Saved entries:
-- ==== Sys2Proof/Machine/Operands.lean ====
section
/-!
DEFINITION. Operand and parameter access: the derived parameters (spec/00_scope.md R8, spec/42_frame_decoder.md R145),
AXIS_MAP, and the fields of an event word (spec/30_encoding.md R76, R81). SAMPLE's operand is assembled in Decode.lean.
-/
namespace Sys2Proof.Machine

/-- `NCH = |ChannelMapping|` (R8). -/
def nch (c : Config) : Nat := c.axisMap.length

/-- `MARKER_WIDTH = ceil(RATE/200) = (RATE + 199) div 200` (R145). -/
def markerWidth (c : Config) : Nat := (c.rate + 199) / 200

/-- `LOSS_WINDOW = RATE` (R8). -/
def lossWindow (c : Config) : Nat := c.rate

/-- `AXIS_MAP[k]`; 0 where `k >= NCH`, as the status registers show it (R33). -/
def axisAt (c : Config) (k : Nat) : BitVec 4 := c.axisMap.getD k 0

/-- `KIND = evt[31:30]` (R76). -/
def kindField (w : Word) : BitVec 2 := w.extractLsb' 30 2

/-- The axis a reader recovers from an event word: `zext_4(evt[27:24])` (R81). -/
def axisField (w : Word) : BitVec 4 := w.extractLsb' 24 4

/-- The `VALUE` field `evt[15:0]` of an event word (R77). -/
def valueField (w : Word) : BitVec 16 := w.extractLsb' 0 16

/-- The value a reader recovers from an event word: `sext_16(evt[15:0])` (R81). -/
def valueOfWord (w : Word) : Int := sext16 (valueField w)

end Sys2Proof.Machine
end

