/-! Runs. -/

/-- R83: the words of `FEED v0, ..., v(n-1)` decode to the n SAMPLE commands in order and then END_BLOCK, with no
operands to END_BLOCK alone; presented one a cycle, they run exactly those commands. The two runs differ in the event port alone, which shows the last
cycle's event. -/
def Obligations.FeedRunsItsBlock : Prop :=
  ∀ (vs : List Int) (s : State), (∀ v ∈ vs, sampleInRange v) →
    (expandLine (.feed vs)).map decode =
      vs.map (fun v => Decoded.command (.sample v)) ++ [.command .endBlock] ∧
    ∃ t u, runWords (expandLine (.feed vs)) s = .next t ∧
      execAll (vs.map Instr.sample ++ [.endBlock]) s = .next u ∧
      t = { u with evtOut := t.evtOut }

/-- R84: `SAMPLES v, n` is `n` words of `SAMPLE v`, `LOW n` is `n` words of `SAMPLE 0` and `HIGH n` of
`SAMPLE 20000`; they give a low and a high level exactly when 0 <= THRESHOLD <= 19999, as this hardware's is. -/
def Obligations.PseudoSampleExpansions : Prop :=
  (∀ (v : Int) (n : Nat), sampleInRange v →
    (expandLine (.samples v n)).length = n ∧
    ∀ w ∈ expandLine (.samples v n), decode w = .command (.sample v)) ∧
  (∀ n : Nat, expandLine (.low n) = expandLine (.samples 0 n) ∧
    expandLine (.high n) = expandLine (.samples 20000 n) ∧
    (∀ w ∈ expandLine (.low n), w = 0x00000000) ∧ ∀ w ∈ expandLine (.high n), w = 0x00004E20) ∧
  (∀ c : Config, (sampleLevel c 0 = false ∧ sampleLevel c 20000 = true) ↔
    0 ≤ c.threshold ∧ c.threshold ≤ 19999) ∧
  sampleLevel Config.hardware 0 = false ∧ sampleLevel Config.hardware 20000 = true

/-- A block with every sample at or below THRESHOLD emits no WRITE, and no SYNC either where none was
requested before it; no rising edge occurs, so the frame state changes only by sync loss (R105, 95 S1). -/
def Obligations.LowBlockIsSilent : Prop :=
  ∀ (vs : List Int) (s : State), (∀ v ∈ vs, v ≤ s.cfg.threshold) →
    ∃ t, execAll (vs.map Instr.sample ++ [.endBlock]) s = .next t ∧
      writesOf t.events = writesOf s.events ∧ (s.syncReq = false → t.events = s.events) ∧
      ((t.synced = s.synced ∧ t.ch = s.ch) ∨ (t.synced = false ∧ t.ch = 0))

*Exercise directions*
Repeat each entry above, matching every line exactly.

*Expected answer*
-- ==== Sys2Proof/Machine/Operands.lean ====
section
/-!
DEFINITION. Operand and parameter access: the derived parameters (spec/00_scope.md R8, spec/42_frame_decoder.md R145),
AXIS_MAP, and the fields of an event word (spec/30_encoding.md R76, R81). SAMPLE's operand is assembled in Decode.lean.
-/
namespace Sys2Proof.Machine

/-- `NCH = |ChannelMapping|` (R8). -/
def nch (c : Config) : Nat := c.axisMap.length

/-- `MARKER_WIDTH = ceil(RATE/200) = (RATE + 199) div 200` (R145). -/
def markerWidth (c : Config) : Nat := (c.rate + 199) / 200

/-- `LOSS_WINDOW = RATE` (R8). -/
def lossWindow (c : Config) : Nat := c.rate

/-- `AXIS_MAP[k]`; 0 where `k >= NCH`, as the status registers show it (R33). -/
def axisAt (c : Config) (k : Nat) : BitVec 4 := c.axisMap.getD k 0

/-- `KIND = evt[31:30]` (R76). -/
def kindField (w : Word) : BitVec 2 := w.extractLsb' 30 2

/-- The axis a reader recovers from an event word: `zext_4(evt[27:24])` (R81). -/
def axisField (w : Word) : BitVec 4 := w.extractLsb' 24 4

/-- The `VALUE` field `evt[15:0]` of an event word (R77). -/
def valueField (w : Word) : BitVec 16 := w.extractLsb' 0 16

/-- The value a reader recovers from an event word: `sext_16(evt[15:0])` (R81). -/
def valueOfWord (w : Word) : Int := sext16 (valueField w)

end Sys2Proof.Machine
end

/-! Runs. -/

/-- R83: the words of `FEED v0, ..., v(n-1)` decode to the n SAMPLE commands in order and then END_BLOCK, with no
operands to END_BLOCK alone; presented one a cycle, they run exactly those commands. The two runs differ in the event port alone, which shows the last
cycle's event. -/
def Obligations.FeedRunsItsBlock : Prop :=
  ∀ (vs : List Int) (s : State), (∀ v ∈ vs, sampleInRange v) →
    (expandLine (.feed vs)).map decode =
      vs.map (fun v => Decoded.command (.sample v)) ++ [.command .endBlock] ∧
    ∃ t u, runWords (expandLine (.feed vs)) s = .next t ∧
      execAll (vs.map Instr.sample ++ [.endBlock]) s = .next u ∧
      t = { u with evtOut := t.evtOut }

/-- R84: `SAMPLES v, n` is `n` words of `SAMPLE v`, `LOW n` is `n` words of `SAMPLE 0` and `HIGH n` of
`SAMPLE 20000`; they give a low and a high level exactly when 0 <= THRESHOLD <= 19999, as this hardware's is. -/
def Obligations.PseudoSampleExpansions : Prop :=
  (∀ (v : Int) (n : Nat), sampleInRange v →
    (expandLine (.samples v n)).length = n ∧
    ∀ w ∈ expandLine (.samples v n), decode w = .command (.sample v)) ∧
  (∀ n : Nat, expandLine (.low n) = expandLine (.samples 0 n) ∧
    expandLine (.high n) = expandLine (.samples 20000 n) ∧
    (∀ w ∈ expandLine (.low n), w = 0x00000000) ∧ ∀ w ∈ expandLine (.high n), w = 0x00004E20) ∧
  (∀ c : Config, (sampleLevel c 0 = false ∧ sampleLevel c 20000 = true) ↔
    0 ≤ c.threshold ∧ c.threshold ≤ 19999) ∧
  sampleLevel Config.hardware 0 = false ∧ sampleLevel Config.hardware 20000 = true

/-- A block with every sample at or below THRESHOLD emits no WRITE, and no SYNC either where none was
requested before it; no rising edge occurs, so the frame state changes only by sync loss (R105, 95 S1). -/
def Obligations.LowBlockIsSilent : Prop :=
  ∀ (vs : List Int) (s : State), (∀ v ∈ vs, v ≤ s.cfg.threshold) →
    ∃ t, execAll (vs.map Instr.sample ++ [.endBlock]) s = .next t ∧
      writesOf t.events = writesOf s.events ∧ (s.syncReq = false → t.events = s.events) ∧
      ((t.synced = s.synced ∧ t.ch = s.ch) ∨ (t.synced = false ∧ t.ch = 0))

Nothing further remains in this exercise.